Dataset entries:
:::::

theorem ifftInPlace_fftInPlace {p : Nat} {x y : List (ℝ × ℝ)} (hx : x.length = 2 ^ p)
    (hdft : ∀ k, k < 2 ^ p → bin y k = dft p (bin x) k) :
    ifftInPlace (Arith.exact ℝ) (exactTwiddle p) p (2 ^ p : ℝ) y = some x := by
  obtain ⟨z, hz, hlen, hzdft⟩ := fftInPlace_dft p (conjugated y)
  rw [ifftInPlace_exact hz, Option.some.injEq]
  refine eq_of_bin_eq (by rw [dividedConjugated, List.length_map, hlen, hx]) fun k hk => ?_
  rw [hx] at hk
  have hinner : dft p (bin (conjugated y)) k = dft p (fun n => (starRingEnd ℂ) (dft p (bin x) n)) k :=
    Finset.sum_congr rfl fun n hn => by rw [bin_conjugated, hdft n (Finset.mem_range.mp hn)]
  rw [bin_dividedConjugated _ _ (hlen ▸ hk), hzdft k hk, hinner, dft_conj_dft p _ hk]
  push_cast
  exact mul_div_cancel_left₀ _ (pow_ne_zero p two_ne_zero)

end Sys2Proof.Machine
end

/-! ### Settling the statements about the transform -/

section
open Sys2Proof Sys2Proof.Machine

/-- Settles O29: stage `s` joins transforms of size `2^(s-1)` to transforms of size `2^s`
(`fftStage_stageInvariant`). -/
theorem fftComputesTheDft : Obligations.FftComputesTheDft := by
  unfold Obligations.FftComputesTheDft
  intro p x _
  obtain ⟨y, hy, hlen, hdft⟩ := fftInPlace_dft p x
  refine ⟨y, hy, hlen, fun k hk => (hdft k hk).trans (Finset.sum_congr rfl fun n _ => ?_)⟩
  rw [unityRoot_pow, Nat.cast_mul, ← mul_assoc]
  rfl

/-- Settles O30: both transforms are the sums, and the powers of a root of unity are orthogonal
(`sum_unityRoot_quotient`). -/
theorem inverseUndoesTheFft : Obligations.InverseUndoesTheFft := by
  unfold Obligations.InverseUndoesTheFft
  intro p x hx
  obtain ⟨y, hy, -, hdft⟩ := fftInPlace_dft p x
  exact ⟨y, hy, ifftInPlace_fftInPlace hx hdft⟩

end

:::::

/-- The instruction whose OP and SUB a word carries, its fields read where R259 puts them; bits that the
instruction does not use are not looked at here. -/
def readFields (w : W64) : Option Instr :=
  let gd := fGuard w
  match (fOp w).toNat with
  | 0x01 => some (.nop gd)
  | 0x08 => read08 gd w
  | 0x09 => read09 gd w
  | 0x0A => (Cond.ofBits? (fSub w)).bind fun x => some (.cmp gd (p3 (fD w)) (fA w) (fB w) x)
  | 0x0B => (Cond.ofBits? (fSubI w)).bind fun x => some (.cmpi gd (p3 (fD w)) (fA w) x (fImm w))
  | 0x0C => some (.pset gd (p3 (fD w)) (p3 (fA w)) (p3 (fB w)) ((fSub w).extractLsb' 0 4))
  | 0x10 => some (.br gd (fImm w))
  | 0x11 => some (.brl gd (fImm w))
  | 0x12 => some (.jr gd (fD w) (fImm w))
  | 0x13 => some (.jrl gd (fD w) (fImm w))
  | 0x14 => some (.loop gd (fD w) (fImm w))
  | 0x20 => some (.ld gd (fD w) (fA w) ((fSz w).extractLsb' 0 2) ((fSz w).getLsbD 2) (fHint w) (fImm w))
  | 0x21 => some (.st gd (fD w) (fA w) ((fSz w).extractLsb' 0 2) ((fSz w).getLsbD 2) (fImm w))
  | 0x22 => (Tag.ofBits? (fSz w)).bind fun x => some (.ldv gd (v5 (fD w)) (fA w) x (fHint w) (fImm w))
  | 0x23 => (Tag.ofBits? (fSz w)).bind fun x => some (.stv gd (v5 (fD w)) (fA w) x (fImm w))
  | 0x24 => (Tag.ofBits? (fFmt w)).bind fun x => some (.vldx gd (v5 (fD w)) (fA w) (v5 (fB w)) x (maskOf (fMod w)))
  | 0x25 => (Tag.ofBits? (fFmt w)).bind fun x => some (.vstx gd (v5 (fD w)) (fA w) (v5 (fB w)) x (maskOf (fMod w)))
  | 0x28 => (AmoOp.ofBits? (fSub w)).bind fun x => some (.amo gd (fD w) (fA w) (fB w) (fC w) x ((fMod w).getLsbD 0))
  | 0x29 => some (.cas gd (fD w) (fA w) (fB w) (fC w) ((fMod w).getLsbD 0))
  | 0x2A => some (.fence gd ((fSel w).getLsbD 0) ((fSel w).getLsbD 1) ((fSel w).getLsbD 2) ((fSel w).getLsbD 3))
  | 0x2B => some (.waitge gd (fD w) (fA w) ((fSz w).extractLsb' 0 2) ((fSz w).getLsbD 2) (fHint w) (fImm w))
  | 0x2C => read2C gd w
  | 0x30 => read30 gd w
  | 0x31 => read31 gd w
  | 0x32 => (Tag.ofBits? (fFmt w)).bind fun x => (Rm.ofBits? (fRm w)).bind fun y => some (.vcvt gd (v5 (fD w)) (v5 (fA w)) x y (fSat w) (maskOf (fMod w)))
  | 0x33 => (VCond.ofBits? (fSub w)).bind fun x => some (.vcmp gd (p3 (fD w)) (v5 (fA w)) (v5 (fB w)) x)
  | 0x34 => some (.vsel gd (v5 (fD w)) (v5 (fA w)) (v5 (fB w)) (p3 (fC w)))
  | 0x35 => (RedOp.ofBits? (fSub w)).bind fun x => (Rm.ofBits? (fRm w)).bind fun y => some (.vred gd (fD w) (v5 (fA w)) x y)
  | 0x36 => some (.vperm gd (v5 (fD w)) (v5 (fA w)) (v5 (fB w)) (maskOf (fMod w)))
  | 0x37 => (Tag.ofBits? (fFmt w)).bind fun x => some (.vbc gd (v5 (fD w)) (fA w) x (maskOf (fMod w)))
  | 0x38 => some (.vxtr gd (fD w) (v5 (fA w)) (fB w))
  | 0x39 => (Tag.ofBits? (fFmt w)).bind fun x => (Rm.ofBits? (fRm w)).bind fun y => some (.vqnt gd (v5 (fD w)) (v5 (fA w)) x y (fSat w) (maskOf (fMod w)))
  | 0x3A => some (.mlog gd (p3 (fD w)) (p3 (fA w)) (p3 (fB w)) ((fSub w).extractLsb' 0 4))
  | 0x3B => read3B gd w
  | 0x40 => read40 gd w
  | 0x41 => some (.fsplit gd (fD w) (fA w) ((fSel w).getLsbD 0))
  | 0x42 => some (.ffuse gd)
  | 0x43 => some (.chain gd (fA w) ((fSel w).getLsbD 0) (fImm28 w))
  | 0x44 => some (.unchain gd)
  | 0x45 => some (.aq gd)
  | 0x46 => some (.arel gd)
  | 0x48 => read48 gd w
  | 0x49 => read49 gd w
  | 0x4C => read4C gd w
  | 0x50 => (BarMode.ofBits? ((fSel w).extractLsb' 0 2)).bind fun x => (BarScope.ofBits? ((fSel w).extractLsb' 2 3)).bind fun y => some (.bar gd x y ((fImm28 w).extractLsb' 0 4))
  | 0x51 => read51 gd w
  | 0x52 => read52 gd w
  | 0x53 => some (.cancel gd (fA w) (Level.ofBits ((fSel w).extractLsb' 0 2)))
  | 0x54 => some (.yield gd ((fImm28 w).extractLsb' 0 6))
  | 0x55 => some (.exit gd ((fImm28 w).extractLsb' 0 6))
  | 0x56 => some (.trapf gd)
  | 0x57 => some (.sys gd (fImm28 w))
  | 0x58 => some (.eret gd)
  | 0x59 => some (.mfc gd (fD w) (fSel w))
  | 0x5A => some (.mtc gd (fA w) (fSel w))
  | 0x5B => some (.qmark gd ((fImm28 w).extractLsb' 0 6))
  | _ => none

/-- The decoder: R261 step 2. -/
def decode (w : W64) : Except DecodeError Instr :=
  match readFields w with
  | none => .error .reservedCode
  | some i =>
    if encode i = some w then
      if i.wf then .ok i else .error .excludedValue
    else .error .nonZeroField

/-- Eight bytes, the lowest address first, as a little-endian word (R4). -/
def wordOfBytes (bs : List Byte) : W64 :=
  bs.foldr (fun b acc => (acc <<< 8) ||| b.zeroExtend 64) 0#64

:::::

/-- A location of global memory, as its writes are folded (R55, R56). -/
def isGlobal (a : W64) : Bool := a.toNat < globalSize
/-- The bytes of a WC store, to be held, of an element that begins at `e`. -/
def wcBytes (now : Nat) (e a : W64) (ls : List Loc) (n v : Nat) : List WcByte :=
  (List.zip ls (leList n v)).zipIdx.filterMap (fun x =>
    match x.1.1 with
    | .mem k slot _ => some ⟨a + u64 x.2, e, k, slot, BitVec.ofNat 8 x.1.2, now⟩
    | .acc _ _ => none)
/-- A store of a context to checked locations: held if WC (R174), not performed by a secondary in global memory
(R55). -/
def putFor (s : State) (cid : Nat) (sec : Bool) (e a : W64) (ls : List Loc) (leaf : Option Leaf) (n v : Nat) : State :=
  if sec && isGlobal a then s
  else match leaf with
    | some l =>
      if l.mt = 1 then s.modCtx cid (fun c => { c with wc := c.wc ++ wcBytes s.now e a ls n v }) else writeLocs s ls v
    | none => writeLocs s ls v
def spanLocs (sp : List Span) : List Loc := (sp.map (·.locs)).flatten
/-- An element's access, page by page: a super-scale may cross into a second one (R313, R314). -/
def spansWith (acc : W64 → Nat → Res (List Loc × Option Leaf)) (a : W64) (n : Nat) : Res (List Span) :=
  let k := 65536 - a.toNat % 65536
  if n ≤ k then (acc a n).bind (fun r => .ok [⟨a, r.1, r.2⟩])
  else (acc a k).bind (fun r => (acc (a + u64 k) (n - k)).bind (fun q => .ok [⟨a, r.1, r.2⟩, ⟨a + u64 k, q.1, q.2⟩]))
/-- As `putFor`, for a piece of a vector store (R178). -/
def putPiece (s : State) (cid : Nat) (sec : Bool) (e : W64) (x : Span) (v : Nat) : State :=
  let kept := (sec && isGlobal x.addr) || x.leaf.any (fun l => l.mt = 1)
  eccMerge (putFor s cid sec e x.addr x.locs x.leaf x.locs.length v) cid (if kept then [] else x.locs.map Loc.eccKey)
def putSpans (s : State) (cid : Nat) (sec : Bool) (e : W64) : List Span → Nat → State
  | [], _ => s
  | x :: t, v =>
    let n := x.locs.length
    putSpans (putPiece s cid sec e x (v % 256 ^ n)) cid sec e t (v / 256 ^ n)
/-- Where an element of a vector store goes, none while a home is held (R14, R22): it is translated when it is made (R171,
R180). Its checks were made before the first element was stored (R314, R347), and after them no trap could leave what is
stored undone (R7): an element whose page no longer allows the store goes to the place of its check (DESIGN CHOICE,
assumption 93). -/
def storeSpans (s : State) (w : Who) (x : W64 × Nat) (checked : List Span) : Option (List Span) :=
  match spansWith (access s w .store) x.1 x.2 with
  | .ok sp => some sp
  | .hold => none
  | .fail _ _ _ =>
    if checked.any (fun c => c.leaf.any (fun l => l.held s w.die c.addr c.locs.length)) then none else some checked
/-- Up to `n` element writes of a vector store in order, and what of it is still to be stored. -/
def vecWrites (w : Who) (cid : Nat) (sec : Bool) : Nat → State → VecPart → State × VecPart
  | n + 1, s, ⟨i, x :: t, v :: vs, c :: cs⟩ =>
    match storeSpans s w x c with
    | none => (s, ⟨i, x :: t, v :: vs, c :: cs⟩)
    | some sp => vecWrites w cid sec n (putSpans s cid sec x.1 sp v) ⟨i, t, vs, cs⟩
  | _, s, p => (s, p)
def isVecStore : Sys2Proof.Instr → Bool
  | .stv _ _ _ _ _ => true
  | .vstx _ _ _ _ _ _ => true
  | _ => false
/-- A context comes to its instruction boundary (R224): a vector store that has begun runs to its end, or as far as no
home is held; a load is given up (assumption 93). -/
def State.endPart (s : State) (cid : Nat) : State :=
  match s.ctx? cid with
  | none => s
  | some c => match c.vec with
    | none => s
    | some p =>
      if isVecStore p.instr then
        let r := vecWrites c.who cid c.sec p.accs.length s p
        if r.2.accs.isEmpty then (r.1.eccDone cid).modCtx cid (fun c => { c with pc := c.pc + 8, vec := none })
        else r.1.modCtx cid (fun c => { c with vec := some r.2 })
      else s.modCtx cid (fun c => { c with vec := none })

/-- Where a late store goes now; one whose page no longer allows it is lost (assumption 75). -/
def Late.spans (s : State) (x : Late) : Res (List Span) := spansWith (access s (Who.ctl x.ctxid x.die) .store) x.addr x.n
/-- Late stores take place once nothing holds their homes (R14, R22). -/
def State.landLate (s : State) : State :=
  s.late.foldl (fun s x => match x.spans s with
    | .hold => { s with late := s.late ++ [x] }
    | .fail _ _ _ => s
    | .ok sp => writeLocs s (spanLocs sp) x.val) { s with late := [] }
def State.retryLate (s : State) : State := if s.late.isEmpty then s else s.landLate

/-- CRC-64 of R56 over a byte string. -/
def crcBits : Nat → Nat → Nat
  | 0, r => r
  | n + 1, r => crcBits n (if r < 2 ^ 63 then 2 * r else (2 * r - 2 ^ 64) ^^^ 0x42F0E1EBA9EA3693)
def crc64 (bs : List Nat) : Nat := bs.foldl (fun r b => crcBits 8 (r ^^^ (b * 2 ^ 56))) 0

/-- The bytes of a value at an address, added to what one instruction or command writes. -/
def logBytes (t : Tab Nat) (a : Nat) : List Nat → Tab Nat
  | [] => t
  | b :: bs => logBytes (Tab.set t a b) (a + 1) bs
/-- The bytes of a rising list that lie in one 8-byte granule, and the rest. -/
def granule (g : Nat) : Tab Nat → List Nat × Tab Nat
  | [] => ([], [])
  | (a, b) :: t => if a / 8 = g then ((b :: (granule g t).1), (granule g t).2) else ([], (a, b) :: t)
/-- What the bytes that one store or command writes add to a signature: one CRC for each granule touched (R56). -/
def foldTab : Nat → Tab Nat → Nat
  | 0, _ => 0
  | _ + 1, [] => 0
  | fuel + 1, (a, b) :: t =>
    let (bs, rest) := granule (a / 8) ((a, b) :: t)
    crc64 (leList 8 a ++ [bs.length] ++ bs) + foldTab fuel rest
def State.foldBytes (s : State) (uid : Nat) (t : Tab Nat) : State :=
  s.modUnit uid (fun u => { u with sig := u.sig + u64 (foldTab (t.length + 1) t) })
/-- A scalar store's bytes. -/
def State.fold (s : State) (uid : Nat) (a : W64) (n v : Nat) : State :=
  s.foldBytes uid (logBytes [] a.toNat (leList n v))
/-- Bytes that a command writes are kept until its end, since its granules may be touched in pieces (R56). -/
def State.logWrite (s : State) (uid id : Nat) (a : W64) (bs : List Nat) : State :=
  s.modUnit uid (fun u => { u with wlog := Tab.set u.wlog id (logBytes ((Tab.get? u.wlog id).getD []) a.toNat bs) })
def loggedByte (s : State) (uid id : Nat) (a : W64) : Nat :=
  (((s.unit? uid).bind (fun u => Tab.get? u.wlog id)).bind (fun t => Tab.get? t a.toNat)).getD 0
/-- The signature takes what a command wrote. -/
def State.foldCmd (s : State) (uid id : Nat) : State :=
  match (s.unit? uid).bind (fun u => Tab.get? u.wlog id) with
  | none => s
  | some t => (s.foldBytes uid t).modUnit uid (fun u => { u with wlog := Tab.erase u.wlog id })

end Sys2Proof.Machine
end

:::::

Exercise instructions ->
Copy the lines above exactly. Start with the line containing "x.length = 2 ^ p)", end with the line containing "theorem fftComputesTheDft : Obligations.FftComputesTheDft", and include both.

Written solution ->
theorem ifftInPlace_fftInPlace {p : Nat} {x y : List (ℝ × ℝ)} (hx : x.length = 2 ^ p)
    (hdft : ∀ k, k < 2 ^ p → bin y k = dft p (bin x) k) :
    ifftInPlace (Arith.exact ℝ) (exactTwiddle p) p (2 ^ p : ℝ) y = some x := by
  obtain ⟨z, hz, hlen, hzdft⟩ := fftInPlace_dft p (conjugated y)
  rw [ifftInPlace_exact hz, Option.some.injEq]
  refine eq_of_bin_eq (by rw [dividedConjugated, List.length_map, hlen, hx]) fun k hk => ?_
  rw [hx] at hk
  have hinner : dft p (bin (conjugated y)) k = dft p (fun n => (starRingEnd ℂ) (dft p (bin x) n)) k :=
    Finset.sum_congr rfl fun n hn => by rw [bin_conjugated, hdft n (Finset.mem_range.mp hn)]
  rw [bin_dividedConjugated _ _ (hlen ▸ hk), hzdft k hk, hinner, dft_conj_dft p _ hk]
  push_cast
  exact mul_div_cancel_left₀ _ (pow_ne_zero p two_ne_zero)

end Sys2Proof.Machine
end

/-! ### Settling the statements about the transform -/

section
open Sys2Proof Sys2Proof.Machine

/-- Settles O29: stage `s` joins transforms of size `2^(s-1)` to transforms of size `2^s`
(`fftStage_stageInvariant`). -/
theorem fftComputesTheDft : Obligations.FftComputesTheDft := by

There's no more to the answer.